- Action item -
Keeping every word the same, return the listing from its first line until the line holding "srcBytes := 6" has been returned as well.

- Data section -

-- ==== Sys2Proof/Laws/PerInstr.lean ====
section
/-! SUPPORT. Statements made of every command as syntax, one lemma for each constructor. -/

namespace Sys2Proof.Laws.RoundTrip

/-- The command's word decodes to the command and to no other (R90, R91), and has zeros above OP. -/
def Statement (i : Instr) : Prop :=
  i.wf = true ∧ Sys2Proof.decode (Sys2Proof.encode i) = .command i ∧
    (Sys2Proof.encode i).extractLsb' 8 24 = 0#24 ∧ (Sys2Proof.encode i).extractLsb' 0 8 = opcode i

theorem nop : Statement .nop := by unfold Statement; decide
theorem clear : Statement .clear := by unfold Statement; decide
theorem count : Statement .count := by unfold Statement; decide
theorem build : Statement .build := by unfold Statement; decide
theorem derive : Statement .derive := by unfold Statement; decide
theorem materialize : Statement .materialize := by unfold Statement; decide
theorem serialize : Statement .serialize := by unfold Statement; decide
theorem encode : Statement .encode := by unfold Statement; decide
theorem canon : Statement .canon := by unfold Statement; decide
theorem decode : Statement .decode := by unfold Statement; decide

end Sys2Proof.Laws.RoundTrip
end

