-- ==== Sys2Proof/Tests/Slice0.lean ====
section
/-! SUPPORT. Small checks against the spec's own vectors (95_test_vectors.md, named V-, W- and P- as there), the smoke test of
WellFormed, the command words written out from R90 and R91, and a witness for the hypotheses of every obligation that has any. -/

open Sys2Proof Sys2Proof.Machine

namespace Sys2Proof.Tests

/-! ## WellFormed: one ill-formed choice of parameters for each check of R6 -/

theorem test_default_params_wf : Config.defaultParams.wf = true := by decide
theorem test_smallest_params_wf :
    ({ srcBytes := 4, dstBytes := 4, bitbufBits := 32, base := 0 } : Params).wf = true := by decide
theorem test_largest_params_wf :
    ({ srcBytes := 1048576, dstBytes := 1048576, bitbufBits := 134217728, base := 0x2000000 } : Params).wf = true := by
  decide
theorem test_src_not_multiple_of_4 : ({ Config.defaultParams with srcBytes := 6 } : Params).wf = false := by decide
theorem test_src_zero : ({ Config.defaultParams with srcBytes := 0 } : Params).wf = false := by decide
theorem test_src_too_large : ({ Config.defaultParams with srcBytes := 1048580 } : Params).wf = false := by decide
theorem test_dst_not_multiple_of_4 : ({ Config.defaultParams with dstBytes := 5 } : Params).wf = false := by decide
theorem test_dst_zero : ({ Config.defaultParams with dstBytes := 0 } : Params).wf = false := by decide
theorem test_dst_too_large : ({ Config.defaultParams with dstBytes := 1048580 } : Params).wf = false := by decide
theorem test_bits_not_multiple_of_32 : ({ Config.defaultParams with bitbufBits := 48 } : Params).wf = false := by decide
theorem test_bits_zero : ({ Config.defaultParams with bitbufBits := 0 } : Params).wf = false := by decide
theorem test_bits_too_large : ({ Config.defaultParams with bitbufBits := 134217760 } : Params).wf = false := by decide
theorem test_base_misaligned : ({ Config.defaultParams with base := 0x1000000 } : Params).wf = false := by decide
theorem test_every_command_wf : Instr.all.all Instr.wf = true := by decide
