-- ==== Sys2Proof/Machine/Rds.lean ====
section
/-! DEFINITION. The RDS commands (43_rds_decoder.md): the fetch cycle (R210), RDS_DECODE, RDS_CAPTURE and RDS_RESET
(R240 to R242), and the reads of accumulators and identity (R243 to R246). -/

namespace Sys2Proof.Machine

/-! ## The fetch cycle -/

/-- The tests after a poll read of FetchGroup (R210): RDSR = 1 ends it with a group, the deadline without one; no
error-rate or sync field is tested (R211). The group is x[0x0C] to x[0x0F] of this read. -/
def fetchTest (group none : State → State) (s : State) : State :=
  if s.rdsr then group s else deadline s.t0 s.env.params.tRdsMs none (goto .fetchDelay) s

/-- One poll read of FetchGroup (R210). -/
def fetchPollStep (group none : State → State) (s : State) : State := readAll (fetchTest group none) s

/-- FetchGroup from its beginning: `t0 <- Now()`, then the first poll read (R210). -/
def fetchStart (group none : State → State) (s : State) : State := fetchPollStep group none (sampleT0 s)

/-- The delay between two polls of FetchGroup (R210). -/
def fetchDelayStep (s : State) : State := goto .fetchPoll (delay s.env.params.tRdsPollMs s)

/-! ## RDS_DECODE -/

/-- What RDS_DECODE does with a group in the shadow: its decode is the next step (R213, R240). -/
def decodeNext (s : State) : State := goto .decodeGroup s

/-- What RDS_DECODE does when the fetch times out (R240). -/
def decodeTimeout (s : State) : State := goto (.finish .hwTimeout) s

/-- The decode of the group in the shadow (R210, R213): block A is x[0x0C], D is x[0x0F]. -/
def decodeStep (s : State) : State := decodeBlocks (s.reg 0xC) (s.reg 0xD) (s.reg 0xE) (s.reg 0xF) s

/-- RDS_DECODE (R240): at most one group per command. -/
def execRdsDecode (s : State) : StepResult :=
  match s.pos with
  | .start => .next (fetchStart decodeNext decodeTimeout s)
  | .fetchPoll => .next (fetchPollStep decodeNext decodeTimeout s)
  | .fetchDelay => .next (fetchDelayStep s)
  | .decodeGroup => .next (goto (.finish .ok) (decodeStep s))
  | .finish o => .next (completeIn .ready o s)
  | _ => offSequence .rdsDecode s

/-! ## RDS_CAPTURE -/

/-- The filter of RDS_CAPTURE on block B (R241): off, or type and version equal. -/
def captureMatches (fen : Bool) (gt : BitVec 4) (gv : GroupVer) (b : Word) : Bool :=
  !fen || (decide (b.extractLsb 15 12 = gt) && decide (b.extractLsb 11 11 = verBit gv))

/-- What RDS_CAPTURE does with a fetched group: its RAW event if it matches, then the delay (R241, D47). -/
def captureGroup (fen : Bool) (gt : BitVec 4) (gv : GroupVer) (s : State) : State :=
  if captureMatches fen gt gv (s.reg 0xD) then goto .captureEmit s else goto .captureDelay s

/-- What RDS_CAPTURE does when a fetch cycle times out: the deadline test again (R241). -/
def captureNone (s : State) : State := goto .captureTest s

/-- The deadline test of RDS_CAPTURE and what follows it: the completion, or the first read of a fetch cycle (R241). -/
def captureTestStep (fen : Bool) (gt : BitVec 4) (gv : GroupVer) (s : State) : State :=
  deadline s.tc (s.argCur.toNat * s.env.params.captureUnitMs) (completeIn .ready .ok)
    (fetchStart (captureGroup fen gt gv) captureNone) s

/-- The RAW event of the group in the shadow (R231, R241). -/
def captureEmitStep (s : State) : State :=
  goto .captureDelay (emit (.raw (s.reg 0xC) (s.reg 0xD) (s.reg 0xE) (s.reg 0xF)) s)

/-- RDS_CAPTURE (R241): raw capture; identity and accumulators are not touched. -/
def execRdsCapture (fen : Bool) (gt : BitVec 4) (gv : GroupVer) (s : State) : StepResult :=
  match s.pos with
  | .start => .next (captureTestStep fen gt gv (sampleTc s))
  | .captureTest => .next (captureTestStep fen gt gv s)
  | .fetchPoll => .next (fetchPollStep (captureGroup fen gt gv) captureNone s)
  | .fetchDelay => .next (fetchDelayStep s)
  | .captureEmit => .next (captureEmitStep s)
  | .captureDelay => .next (goto .captureTest (delay s.env.params.tRdsPollMs s))
  | _ => offSequence (.rdsCapture fen gt gv) s

/-! ## RDS_RESET and the reads -/

/-- RDS_RESET (R242). -/
def execRdsReset (s : State) : StepResult :=
  match s.pos with
  | .start => .next (complete .ok (resetAccumulators s))
  | _ => offSequence .rdsReset s

/-- `zext16(s << 8 | ch)`, the word ACC_RD gives for a slot (R243). -/
def Slot.word (t : Slot) : Word := (BitVec.ofBool t.set).setWidth 16 <<< 8 ||| t.ch.setWidth 16

/-- ACC_RD (R243). -/
def execAccRd (acc : AccId) (buf : BufId) (slot : BitVec 6) (s : State) : StepResult :=
  match s.pos with
  | .start =>
    .next (if accWidth acc ≤ slot.toNat then raise .badIndex s else completeWith (s.slotOf acc buf slot.toNat).word s)
  | _ => offSequence (.accRd acc buf slot) s

/-- ACC_RECV (R244). -/
def execAccRecv (acc : AccId) (buf : BufId) (s : State) : StepResult :=
  match s.pos with
  | .start => .next (completeWith (s.recvOf acc buf) s)
  | _ => offSequence (.accRecv acc buf) s

/-- ACC_CUR (R245). -/
def execAccCur (acc : AccId) (s : State) : StepResult :=
  match s.pos with
  | .start => .next (completeWith ((bufBit (s.curFlagOf acc)).setWidth 16) s)
  | _ => offSequence (.accCur acc) s

/-- `id_valid << 15 | tp << 5 | pty`, the INFO word (R246). -/
def Identity.info (d : Identity) : Word :=
  (BitVec.ofBool d.valid).setWidth 16 <<< 15 ||| d.tp.setWidth 16 <<< 5 ||| d.pty.setWidth 16

/-- ID_RD (R246). -/
def execIdRd (sel : IdSel) (s : State) : StepResult :=
  match s.pos with
  | .start =>
    .next (completeWith (match sel with | .pi => s.ident.pi | .info => s.ident.info) s)
  | _ => offSequence (.idRd sel) s

end Sys2Proof.Machine
end

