-- ==== Sys2Proof/Machine/HostPort.lean ====
section
/-! DEFINITION. The host's side: the host port (10_state.md R36 to R41, D2), the block reset `rst` (70_reset_and_hazards.md
R310), and one step of the block on its latched command. -/

namespace Sys2Proof.Machine

/-- A host read of a word offset: CMD, ARG, RESULT, STAT, ERRCMD; 5 to 7 read 0x0000 (D2). It has no side effect on
the block (20_memory.md R69). -/
def hostRead (off : BitVec 3) (s : State) : Word :=
  match off.toNat with
  | 0 => s.cwCur
  | 1 => s.arg
  | 2 => s.result
  | 3 => s.stat
  | 4 => s.errCmd
  | _ => 0

/-- A host write of CMD (10_state.md R38): with BUSY = 0 the command is accepted, with BUSY = 1 the word is discarded
and DROPPED is set. -/
def writeCmd (w : Word) (s : State) : State := if s.busy then { s with dropped := true } else accept w s

/-- A host write of a word offset: CMD and ARG take it, the others ignore it (D2, R39). -/
def hostWrite (off : BitVec 3) (v : Word) (s : State) : State :=
  match off.toNat with
  | 0 => writeCmd v s
  | 1 => { s with arg := v }
  | _ => s

/-- The block reset `rst` (R310): everything of the block at its reset value; the tuner, the time base and the host are
not reset (R311). -/
def applyRst (s : State) : State := { State.reset with env := s.env }

/-- One step of the block (00_scope.md R10): the next observable step of its latched command. A command word that
names no command can only complete with its error (30_encoding.md R94, R95). With no command the block idles
(70_reset_and_hazards.md R310, 60_exceptions.md R287, R296). -/
def blockStep (s : State) : StepResult :=
  if s.busy then
    match decode s.cwCur with
    | .command i => exec i s
    | .rejected _ =>
      match s.pos with
      | .reject e => .next (raise e s)
      | _ => .fault .sequencerDesync
  else .next s

/-- What happens at one step boundary: the block takes its step, or the host acts (60_exceptions.md R289, R298). -/
def actStep (a : HostAct) (s : State) : StepResult :=
  match a with
  | .turn => blockStep s
  | .write off v => .next (hostWrite off v s)
  | .read off => .next { s with env := { s.env with hostReads := s.env.hostReads ++ [hostRead off s] } }
  | .rst => .next (applyRst s)

/-- The state with the first entry of the host's agenda taken off. -/
def popAgenda (s : State) : State := { s with env := { s.env with agenda := s.env.agenda.tail } }

/-- The state in which command word `w` is latched as the running command and the host does nothing meanwhile: what
the host's write of CMD leaves when no command runs (R38). -/
def latchCommand (w : Word) (s : State) : State := accept w { s with pos := .idle, env := { s.env with agenda := [] } }

end Sys2Proof.Machine
end

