/-- 42_tuning_fsm.md R173 to R175, R179, 43_rds_decoder.md R240: however the loop ended, the exit write carries the word
last read with the trigger cleared, and the command then completes in READY with the loop's outcome: SEEK, TUNE and
POWER_UP with the accumulators and the identity cleared, RDS_DECODE with nothing else changed. -/
def Obligations.TriggersAreClearedOnExit : Prop :=
  ∀ (mode up : BitVec 1) (o : OutcomeCode) (s : State),
    (s.env.peekWrite = .ok →
      (s.pos = .seekExit o → ∃ t, exec (.seek mode up) s = .next t ∧ wroteConfig s t ∧ t.reg 2 = s.reg 2 &&& 0xFEFF ∧
        (∀ j : BitVec 4, j ≠ 2 → t.reg j = s.reg j) ∧
        t = { s with x := t.x, bus := t.bus, env := s.env.popWrite, pos := .exitDone o }) ∧
      (s.pos = .tuneExit o → ∃ t, exec .tune s = .next t ∧ wroteConfig s t ∧ t.reg 3 = s.reg 3 &&& 0x7FFF ∧
        (∀ j : BitVec 4, j ≠ 3 → t.reg j = s.reg j) ∧
        t = { s with x := t.x, bus := t.bus, env := s.env.popWrite, pos := .exitDone o })) ∧
    (s.pos = .tuneExit o → exec .powerUp s = exec .tune s) ∧
    (s.pos = .exitDone o → ∀ i, (i = .seek mode up ∨ i = .tune ∨ i = .powerUp) →
      exec i s = .next { s with acc := AccFile.empty, ident := Identity.empty, seqState := .ready, outcome := o,
                                pos := .idle }) ∧
    (s.pos = .finish o → exec .rdsDecode s = .next { s with seqState := .ready, outcome := o, pos := .idle })

/-- 42_tuning_fsm.md R182: whatever the device and the time base answer, SEEK ends, for every value of the timing
parameters with a poll delay above 0; with the values of 00_scope.md R6 after at most 601 polls, 600 delays, two writes
and the completion. -/
def Obligations.SeekEndsWithinItsBound : Prop :=
  (∀ (mode up : BitVec 1) (s : State), s.pos = .start → 0 < s.env.params.tSeekPollMs →
    ∃ t, runCommand (.seek mode up) (seekSteps s.env.params.toTimingParams) s = .next t ∧ endedPolling t) ∧
  seekSteps timingTable = 1204

/-- 42_tuning_fsm.md R182: whatever the device answers, TUNE ends, for every N_TUNE_POLLS above 0; with the value of
00_scope.md R6 after at most 10 polls, 9 delays, two writes and the completion. -/
def Obligations.TuneEndsWithinItsBound : Prop :=
  (∀ s : State, s.pos = .start → 0 < s.env.params.nTunePolls →
    ∃ t, runCommand .tune (tuneSteps s.env.params.toTimingParams) s = .next t ∧ endedPolling t) ∧
  tuneSteps timingTable = 22

/-- 70_reset_and_hazards.md R321, 42_tuning_fsm.md R171: whatever the device answers, POWER_UP ends, for every
N_TUNE_POLLS above 0; with the value of 00_scope.md R6 after at most 11 reads, 4 writes, 11 delays and the completion. -/
def Obligations.PowerUpEndsWithinItsBound : Prop :=
  (∀ s : State, s.pos = .start → 0 < s.env.params.nTunePolls →
    ∃ t, runCommand .powerUp (powerUpSteps s.env.params.toTimingParams) s = .next t ∧ endedPolling t) ∧
  powerUpSteps timingTable = 27

/-! ## RDS -/

/-- 43_rds_decoder.md R229: the segment write: the n characters in the segment's slots and its marker set; on a flag
transition the receiving buffer is cleared first; the other buffer and the other accumulators are untouched; the same
write again changes nothing. -/
def Obligations.SegmentWriteFillsOneSegment : Prop :=
  ∀ (acc : AccId) (flag : BufId) (seg : Nat) (cs : List Byte) (s : State), cs.length = segmentChars acc →
    seg < segmentCount acc →
    ∃ a, accWrite acc flag seg cs s = { s with acc := a } ∧
      (∀ k, k < textWidth acc → State.slotOf { s with acc := a } acc flag k =
        if seg * cs.length ≤ k ∧ k < seg * cs.length + cs.length then ⟨true, cs.getD (k - seg * cs.length) 0⟩
        else if flag = s.curFlagOf acc then s.slotOf acc flag k else ⟨false, 0⟩) ∧
      (∀ k, k < segmentCount acc → (State.recvOf { s with acc := a } acc flag).getLsbD k =
        (decide (k = seg) || (decide (flag = s.curFlagOf acc) && (s.recvOf acc flag).getLsbD k))) ∧
      State.curFlagOf { s with acc := a } acc = flag ∧
      (∀ g k, g ≠ flag → State.slotOf { s with acc := a } acc g k = s.slotOf acc g k ∧
        State.recvOf { s with acc := a } acc g = s.recvOf acc g) ∧
      (∀ other g k, other ≠ acc → State.slotOf { s with acc := a } other g k = s.slotOf other g k ∧
        State.recvOf { s with acc := a } other g = s.recvOf other g ∧
        State.curFlagOf { s with acc := a } other = s.curFlagOf other) ∧
      accWrite acc flag seg cs { s with acc := a } = { s with acc := a }

/-- 43_rds_decoder.md R230, R242: RDS_RESET completes OK with every slot the sentinel, every marker and flag 0 and the
identity cleared; nothing else changes. -/
def Obligations.RdsResetClearsTextAndIdentity : Prop :=
  ∀ s : State, s.pos = .start → ∃ t, exec .rdsReset s = .next t ∧
    (∀ acc buf k, t.slotOf acc buf k = ⟨false, 0⟩) ∧ (∀ acc buf, t.recvOf acc buf = 0) ∧
    (∀ acc, t.curFlagOf acc = .a) ∧ t.ident = ⟨false, 0, 0, 0⟩ ∧
    t = { s with acc := t.acc, ident := t.ident, outcome := .ok, pos := .idle }

/-- 43_rds_decoder.md R213, R217: one decode sets the identity from blocks A and B, whatever the class, emits at most
one event, and changes besides only the accumulators. (The positions of PI, PTY and TP are general knowledge, R214, I4:
notes/assumptions/17.) -/
def Obligations.DecodeSetsTheIdentity : Prop :=
  ∀ s : State, s.pos = .decodeGroup → ∃ t es, exec .rdsDecode s = .next t ∧ t.ident.valid = true ∧
    t.ident.pi = s.reg 0xC ∧ t.ident.pty.toNat = (s.reg 0xD).toNat / 2 ^ 5 % 32 ∧
    t.ident.tp.toNat = (s.reg 0xD).toNat / 2 ^ 10 % 2 ∧ t.events = s.events ++ es ∧ es.length ≤ 1 ∧
    t = { s with acc := t.acc, ident := t.ident, events := t.events, pos := .finish .ok }

/-- 43_rds_decoder.md R212, R219, R221, R223, R224: which class writes which segment of which accumulator, with which
flag and characters; every other class leaves all accumulators as they are. (The positions of segment, flag and
characters are general knowledge, R215, R216, I4: notes/assumptions/17.) -/
def Obligations.GroupTextGoesToItsAccumulator : Prop :=
  ∀ s : State, s.pos = .decodeGroup →
    let b := s.reg 0xD
    let c := s.reg 0xE
    let d := s.reg 0xF
    let flag : BufId := if b.getLsbD 4 then .b else .a
    let text : List Byte := [c.extractLsb 15 8, c.extractLsb 7 0, d.extractLsb 15 8, d.extractLsb 7 0]
    ∃ t, exec .rdsDecode s = .next t ∧
      t.acc =
        if b.extractLsb 15 11 = 0b00000 then
          (accWrite .ps .a (b.toNat % 4) [d.extractLsb 15 8, d.extractLsb 7 0] s).acc
        else if b.extractLsb 15 11 = 0b00100 then (accWrite .rt flag (b.toNat % 16) text s).acc
        else if b.extractLsb 15 11 = 0b01110 then (accWrite .paging flag (b.toNat % 16) text s).acc
        else if b.extractLsb 15 11 = 0b10100 then (accWrite .ptyn flag (b.toNat % 2) text s).acc
        else s.acc

/-- 43_rds_decoder.md R212, R218 to R228: the event of each of the 32 classes, with the tags of R220 and R225 and the date
of R226. (Layouts: notes/assumptions/17; the two tag tables: notes/assumptions/18.) -/
def Obligations.GroupEventsByClass : Prop :=
  ∀ s : State, s.pos = .decodeGroup →
    let a := s.reg 0xC
    let b := s.reg 0xD
    let c := s.reg 0xE
    let d := s.reg 0xF
    let cls := b.extractLsb 15 11
    let mjd : Nat := (b.toNat % 4) * 2 ^ 15 + c.toNat / 2
    let date := dateOf mjd
    ∃ t, exec .rdsDecode s = .next t ∧
      t.events = s.events ++
        if cls = 0b00000 then
          [.grp0a (b.extractLsb 1 0) (b.extractLsb 4 4) (b.extractLsb 3 3) (b.extractLsb 2 2)
            (BitVec.ofNat 16 (c.toNat / 256 + 875)) (BitVec.ofNat 16 (c.toNat % 256 + 875)) (d.extractLsb 15 8)
            (d.extractLsb 7 0)]
        else if cls = 0b00010 then
          [.grp1 0 (d.extractLsb 15 11) (d.extractLsb 10 6) (d.extractLsb 5 0)
            (some ⟨c.extractLsb 15 15, c.extractLsb 14 12, c.extractLsb 11 0, slTags.getD (c.toNat / 2 ^ 12 % 8) .reserved⟩)]
        else if cls = 0b00011 then
          [.grp1 1 (d.extractLsb 15 11) (d.extractLsb 10 6) (d.extractLsb 5 0) none]
        else if cls = 0b00110 then [.grp3a (b.extractLsb 4 0) c d]
        else if cls = 0b01000 then
          (if 2000 ≤ date.year ∧ date.year ≤ 2099 ∧ 1 ≤ date.month ∧ date.month ≤ 12 ∧ 1 ≤ date.day ∧ date.day ≤ 31 then
            [.clock (BitVec.ofInt 16 date.year) (BitVec.ofInt 4 date.month) (BitVec.ofInt 5 date.day)
              (BitVec.ofInt 3 date.weekday) (BitVec.ofNat 5 ((c.toNat % 2) * 16 + d.toNat / 2 ^ 12))
              (d.extractLsb 11 6)
              (if d.getLsbD 5 then -((d.toNat % 32 : Nat) : Int) else ((d.toNat % 32 : Nat) : Int))]
          else [])
        else if cls = 0b11100 then
          [.grp14a (b.extractLsb 4 4) (b.extractLsb 3 0) c d (eonTags.getD (b.toNat % 16) .reserved)]
        else if cls = 0b00100 ∨ cls = 0b01110 ∨ cls = 0b10100 then []
        else [.unrec (b.extractLsb 15 12) (b.extractLsb 11 11) a b c d]

/-- 43_rds_decoder.md R226, R227: the conversion of every 17-bit day count is the source's formula over the rationals, and
gives a month 1 to 12 and a day 1 to 31; the guard is the conjunction of its three ranges and passes exactly for 51544 to
88068. -/
def Obligations.DateGuardPassesOneRange : Prop :=
  (∀ y mo d : Int, dateOk y mo d = true ↔ 2000 ≤ y ∧ y ≤ 2099 ∧ 1 ≤ mo ∧ mo ≤ 12 ∧ 1 ≤ d ∧ d ≤ 31) ∧
  (∀ m : Nat, m < 131072 →
    mjdToDate m = dateOf m ∧
    1 ≤ (mjdToDate m).month ∧ (mjdToDate m).month ≤ 12 ∧ 1 ≤ (mjdToDate m).day ∧ (mjdToDate m).day ≤ 31 ∧
      (dateOk (mjdToDate m).year (mjdToDate m).month (mjdToDate m).day = true ↔ 51544 ≤ m ∧ m ≤ 88068))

- Solution to this problem -
-- ==== Sys2Proof/Laws/PerInstr.lean ====
section
/-! SUPPORT. Statements made of every command as syntax, one lemma for each constructor. -/

namespace Sys2Proof.Laws.RoundTrip

/-- The command's word decodes to the command and to no other (R90, R91), and has zeros above OP. -/
def Statement (i : Instr) : Prop :=
  i.wf = true ∧ Sys2Proof.decode (Sys2Proof.encode i) = .command i ∧
    (Sys2Proof.encode i).extractLsb' 8 24 = 0#24 ∧ (Sys2Proof.encode i).extractLsb' 0 8 = opcode i

theorem nop : Statement .nop := by unfold Statement; decide
theorem clear : Statement .clear := by unfold Statement; decide
theorem count : Statement .count := by unfold Statement; decide
theorem build : Statement .build := by unfold Statement; decide
theorem derive : Statement .derive := by unfold Statement; decide
theorem materialize : Statement .materialize := by unfold Statement; decide
theorem serialize : Statement .serialize := by unfold Statement; decide
theorem encode : Statement .encode := by unfold Statement; decide
theorem canon : Statement .canon := by unfold Statement; decide
theorem decode : Statement .decode := by unfold Statement; decide

end Sys2Proof.Laws.RoundTrip
end

-- ==== Sys2Proof/Tests/Slice0.lean ====
section
/-! SUPPORT. Small checks against the spec's own vectors (95_test_vectors.md, named V-, W- and P- as there), the smoke test of
WellFormed, the command words written out from R90 and R91, and a witness for the hypotheses of every obligation that has any. -/

open Sys2Proof Sys2Proof.Machine

namespace Sys2Proof.Tests

/-! ## WellFormed: one ill-formed choice of parameters for each check of R6 -/

theorem test_default_params_wf : Config.defaultParams.wf = true := by decide
theorem test_smallest_params_wf :
    ({ srcBytes := 4, dstBytes := 4, bitbufBits := 32, base := 0 } : Params).wf = true := by decide
theorem test_largest_params_wf :
    ({ srcBytes := 1048576, dstBytes := 1048576, bitbufBits := 134217728, base := 0x2000000 } : Params).wf = true := by
  decide
theorem test_src_not_multiple_of_4 : ({ Config.defaultParams with srcBytes := 6 } : Params).wf = false := by decide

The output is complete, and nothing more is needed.